From: Daniel Glazman <daniel.glazman@disruptive-innovations.com>
Date: Fri, 8 Dec 2017 15:13:30 +0100
To: public-publ-wg@w3.org
Message-ID: <ef265682-5220-5275-8d4d-43fd705e0dd6@disruptive-innovations.com>
Dear Publishing WG,

I have discovered the first public Editor's Draft for "Locators for Web
Publications" and spent some cycles studying it. I tried understanding
how it fits with the Web, how it can be useful and used for Web
Publications, and more. I have carefully reviewed everything so let's
put it bluntly but precisely: I am appalled.

The spec is so full of holes, inconsistencies with the Open Web
Platform, incredible redundancies with RFCs (the Fragment Selector is
just a JSON explosion of a URL having a fragment id, with a useless
spec reference redundant with the content type of the resource),
underspecifications for instance related to XPath
or CSS Selectors resulting in multiple nodes in the document tree or
leading to invisible nodes like xml comments or processing
instructions, lack of mutating mechanisms for instance for Text
Selectors in response to changes in the referenced instances, lack of
error handling (e.g. if a Locator relies only on XPath but the UA
does not implement XPath), and more that I can forecast a failure. Even
if this spec reaches REC status, I bet a box of cookies the REC will
rely on niche implementations but will probably never hit mainstream
user agents.

I have at least 50 critical if not totally blocking comments to make on
the spec... That is _not_ normal.
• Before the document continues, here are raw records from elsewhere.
-- ==== Sys2Proof/Laws/PerInstr.lean ====
section
/-! SUPPORT. Statements about every command, made per constructor. `RowInstance`: the word of a command is an instance of a
row of the opcode map (spec/30_encoding.md R72, R73). -/

namespace Sys2Proof.Laws

/-- The word of the command is an instance of a row of the opcode map: every field its format does not use is 0 (R72). -/
def RowInstance.Statement (i : Instr) : Prop := ∃ row ∈ opcodeTable, row.hits (encode i) = true

theorem RowInstance.add (rd rs : DReg) : RowInstance.Statement (.add rd rs) :=
  ⟨.rr 0x10#32 .add, by simp only [opcodeTable, List.mem_cons, true_or], by cases rd <;> cases rs <;> rfl⟩

theorem RowInstance.sub (rd rs : DReg) : RowInstance.Statement (.sub rd rs) :=
  ⟨.rr 0x11#32 .sub, by simp only [opcodeTable, List.mem_cons, true_or, or_true], by cases rd <;> cases rs <;> rfl⟩

theorem RowInstance.mul (rd rs : DReg) : RowInstance.Statement (.mul rd rs) :=
  ⟨.rr 0x12#32 .mul, by simp only [opcodeTable, List.mem_cons, true_or, or_true], by cases rd <;> cases rs <;> rfl⟩

theorem RowInstance.div (rd rs : DReg) : RowInstance.Statement (.div rd rs) :=
  ⟨.rr 0x13#32 .div, by simp only [opcodeTable, List.mem_cons, true_or, or_true], by cases rd <;> cases rs <;> rfl⟩

theorem RowInstance.mod (rd rs : DReg) : RowInstance.Statement (.mod rd rs) :=
  ⟨.rr 0x14#32 .mod, by simp only [opcodeTable, List.mem_cons, true_or, or_true], by cases rd <;> cases rs <;> rfl⟩

theorem RowInstance.trunc (rd rs : DReg) : RowInstance.Statement (.trunc rd rs) :=
  ⟨.rr 0x20#32 .trunc, by simp only [opcodeTable, List.mem_cons, true_or, or_true], by cases rd <;> cases rs <;> rfl⟩

theorem RowInstance.floor (rd rs : DReg) : RowInstance.Statement (.floor rd rs) :=
  ⟨.rr 0x21#32 .floor, by simp only [opcodeTable, List.mem_cons, true_or, or_true], by cases rd <;> cases rs <;> rfl⟩

theorem RowInstance.cmp (rd rs : DReg) : RowInstance.Statement (.cmp rd rs) :=
  ⟨.rr 0x30#32 .cmp, by simp only [opcodeTable, List.mem_cons, true_or, or_true], by cases rd <;> cases rs <;> rfl⟩

theorem RowInstance.neg (rd rs : DReg) : RowInstance.Statement (.neg rd rs) :=
  ⟨.rr 0x31#32 .neg, by simp only [opcodeTable, List.mem_cons, true_or, or_true], by cases rd <;> cases rs <;> rfl⟩

theorem RowInstance.abs (rd rs : DReg) : RowInstance.Statement (.abs rd rs) :=
  ⟨.rr 0x32#32 .abs, by simp only [opcodeTable, List.mem_cons, true_or, or_true], by cases rd <;> cases rs <;> rfl⟩

theorem RowInstance.sign (r : DReg) : RowInstance.Statement (.sign r) :=
  ⟨.r 0x33#32 .sign, by simp only [opcodeTable, List.mem_cons, true_or, or_true], by cases r <;> rfl⟩

theorem RowInstance.max (rd rs : DReg) : RowInstance.Statement (.max rd rs) :=
  ⟨.rr 0x34#32 .max, by simp only [opcodeTable, List.mem_cons, true_or, or_true], by cases rd <;> cases rs <;> rfl⟩

theorem RowInstance.min (rd rs : DReg) : RowInstance.Statement (.min rd rs) :=
  ⟨.rr 0x35#32 .min, by simp only [opcodeTable, List.mem_cons, true_or, or_true], by cases rd <;> cases rs <;> rfl⟩

theorem RowInstance.cytod (r : DReg) : RowInstance.Statement (.cytod r) :=
  ⟨.r 0x40#32 .cytod, by simp only [opcodeTable, List.mem_cons, true_or, or_true], by cases r <;> rfl⟩

theorem RowInstance.dtocy (r : DReg) : RowInstance.Statement (.dtocy r) :=
  ⟨.r 0x41#32 .dtocy, by simp only [opcodeTable, List.mem_cons, true_or, or_true], by cases r <;> rfl⟩

theorem RowInstance.r8tod (r : DReg) : RowInstance.Statement (.r8tod r) :=
  ⟨.r 0x42#32 .r8tod, by simp only [opcodeTable, List.mem_cons, true_or, or_true], by cases r <;> rfl⟩

theorem RowInstance.r4tod (r : DReg) : RowInstance.Statement (.r4tod r) :=
  ⟨.r 0x43#32 .r4tod, by simp only [opcodeTable, List.mem_cons, true_or, or_true], by cases r <;> rfl⟩

theorem RowInstance.dtor8 (r : DReg) : RowInstance.Statement (.dtor8 r) :=
  ⟨.r 0x44#32 .dtor8, by simp only [opcodeTable, List.mem_cons, true_or, or_true], by cases r <;> rfl⟩

theorem RowInstance.dtor4 (r : DReg) : RowInstance.Statement (.dtor4 r) :=
  ⟨.r 0x45#32 .dtor4, by simp only [opcodeTable, List.mem_cons, true_or, or_true], by cases r <;> rfl⟩

theorem RowInstance.divmod1e9 (r : DReg) : RowInstance.Statement (.divmod1e9 r) :=
  ⟨.r 0x50#32 .divmod1e9, by simp only [opcodeTable, List.mem_cons, true_or, or_true], by cases r <;> rfl⟩

theorem RowInstance.mul10 (r : DReg) : RowInstance.Statement (.mul10 r) :=
  ⟨.r 0x51#32 .mul10, by simp only [opcodeTable, List.mem_cons, true_or, or_true], by cases r <;> rfl⟩

theorem RowInstance.addi32 (r : DReg) : RowInstance.Statement (.addi32 r) :=
  ⟨.r 0x52#32 .addi32, by simp only [opcodeTable, List.mem_cons, true_or, or_true], by cases r <;> rfl⟩

/-- All 32 values of `IMM5` and both modes. -/
theorem RowInstance.round (rd rs : DReg) (decimals : Nat) (mode : RoundMode) :
    RowInstance.Statement (.round rd rs decimals mode) := by
  have h : ∀ k : Fin 32, ∀ b : Fin 2, (BitVec.ofNat 32 (0x22 + rd.index * 2 ^ 8 + rs.index * 2 ^ 10 + k.val * 2 ^ 12 +
      b.val * 2 ^ 17) &&& Format.rri.mask == 0x22#32) = true := by
    cases rd <;> cases rs <;> decide
  refine ⟨⟨0x22#32, .rri, fun w => .round (fieldRD w) (fieldRS w) (fieldImm5 w) (fieldMode w)⟩, ?_, ?_⟩
  · simp only [opcodeTable, List.mem_cons, true_or, or_true]
  · cases mode
    · exact h ⟨decimals % 32, Nat.mod_lt _ (by decide)⟩ 0
    · exact h ⟨decimals % 32, Nat.mod_lt _ (by decide)⟩ 1

end Sys2Proof.Laws
end

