/-! ### Well-formedness -/

/-- `IMM5` has five bits: 32 is refused. -/
theorem test_round_32_ill_formed : (Instr.round .d0 .d1 32 .even).wellFormed = false := by decide

/-- 31 is legal (R75). -/
theorem test_round_31_well_formed : (Instr.round .d0 .d1 31 .away).wellFormed = true := by decide

/-! ### Decoding: words written out bit by bit from R71 to R73 -/

-- bits 31:18 zero, 17 MODE, 16:12 IMM5, 11:10 RS, 9:8 RD, 7:0 OPC
theorem test_decode_add : decode 0b00000000000000000000_10_01_00010000#32 = some (.add .d1 .d2) := by decide
theorem test_decode_sub : decode 0b00000000000000000000_01_10_00010001#32 = some (.sub .d2 .d1) := by decide
theorem test_decode_mul : decode 0b00000000000000000000_11_00_00010010#32 = some (.mul .d0 .d3) := by decide
theorem test_decode_div : decode 0b00000000000000000000_10_00_00010011#32 = some (.div .d0 .d2) := by decide
theorem test_decode_mod : decode 0b00000000000000000000_11_00_00010100#32 = some (.mod .d0 .d3) := by decide
theorem test_decode_trunc : decode 0b00000000000000000000_00_01_00100000#32 = some (.trunc .d1 .d0) := by decide
theorem test_decode_floor : decode 0b00000000000000000000_00_11_00100001#32 = some (.floor .d3 .d0) := by decide
theorem test_decode_round :
    decode 0b00000000000000_1_00010_01_00_00100010#32 = some (.round .d0 .d1 2 .away) := by decide
theorem test_decode_round_31 :
    decode 0b00000000000000_0_11111_01_00_00100010#32 = some (.round .d0 .d1 31 .even) := by decide
theorem test_decode_cmp : decode 0b00000000000000000000_10_01_00110000#32 = some (.cmp .d1 .d2) := by decide
theorem test_decode_neg : decode 0b00000000000000000000_01_00_00110001#32 = some (.neg .d0 .d1) := by decide
theorem test_decode_abs : decode 0b00000000000000000000_00_01_00110010#32 = some (.abs .d1 .d0) := by decide
theorem test_decode_sign : decode 0b0000000000000000000000_10_00110011#32 = some (.sign .d2) := by decide
theorem test_decode_max : decode 0b00000000000000000000_01_00_00110100#32 = some (.max .d0 .d1) := by decide
theorem test_decode_min : decode 0b00000000000000000000_00_11_00110101#32 = some (.min .d3 .d0) := by decide
theorem test_decode_cytod : decode 0b0000000000000000000000_10_01000000#32 = some (.cytod .d2) := by decide
theorem test_decode_dtocy : decode 0b0000000000000000000000_11_01000001#32 = some (.dtocy .d3) := by decide
theorem test_decode_r8tod : decode 0b0000000000000000000000_10_01000010#32 = some (.r8tod .d2) := by decide
theorem test_decode_r4tod : decode 0b0000000000000000000000_10_01000011#32 = some (.r4tod .d2) := by decide
theorem test_decode_dtor8 : decode 0b0000000000000000000000_11_01000100#32 = some (.dtor8 .d3) := by decide
theorem test_decode_dtor4 : decode 0b0000000000000000000000_01_01000101#32 = some (.dtor4 .d1) := by decide
theorem test_decode_divmod1e9 : decode 0b0000000000000000000000_10_01010000#32 = some (.divmod1e9 .d2) := by decide
theorem test_decode_mul10 : decode 0b0000000000000000000000_10_01010001#32 = some (.mul10 .d2) := by decide
theorem test_decode_addi32 : decode 0b0000000000000000000000_11_01010010#32 = some (.addi32 .d3) := by decide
I wrote a few of them here on post-its
and picked a random one (I really did):

  a Range Selector implies an ordered manifest. For a DOM Selection,
  that ordered manifest is the document tree. EPUB has several ordered
  manifests... Which one is the one to use? Oh, ok, then we miss a
  reference to that ordered manifest because otherwise, it will be UA-
  dependent! Yes, but then you need to describe the format of the
  manifest for the same reason, right? And then it's totally overkill
  and unusable. Ahem.

Furthermore, that draft is fundamentally a dereferencing mechanism and I
have the gut feeling dereferencing is NOT what we should be doing. I
think we need URIs. I also think selections starting in one document
instance and ending in another one are a very, very, VERY complex topic
if we want to make it in accordance with the habits of the OWP; this
spec does not seem to me a good OWP-compliant approach to solve this
problem. FWIW, I do NOT buy a ServiceWorker-based approach; from what I
recently heard, a large part of the industry does not buy it either.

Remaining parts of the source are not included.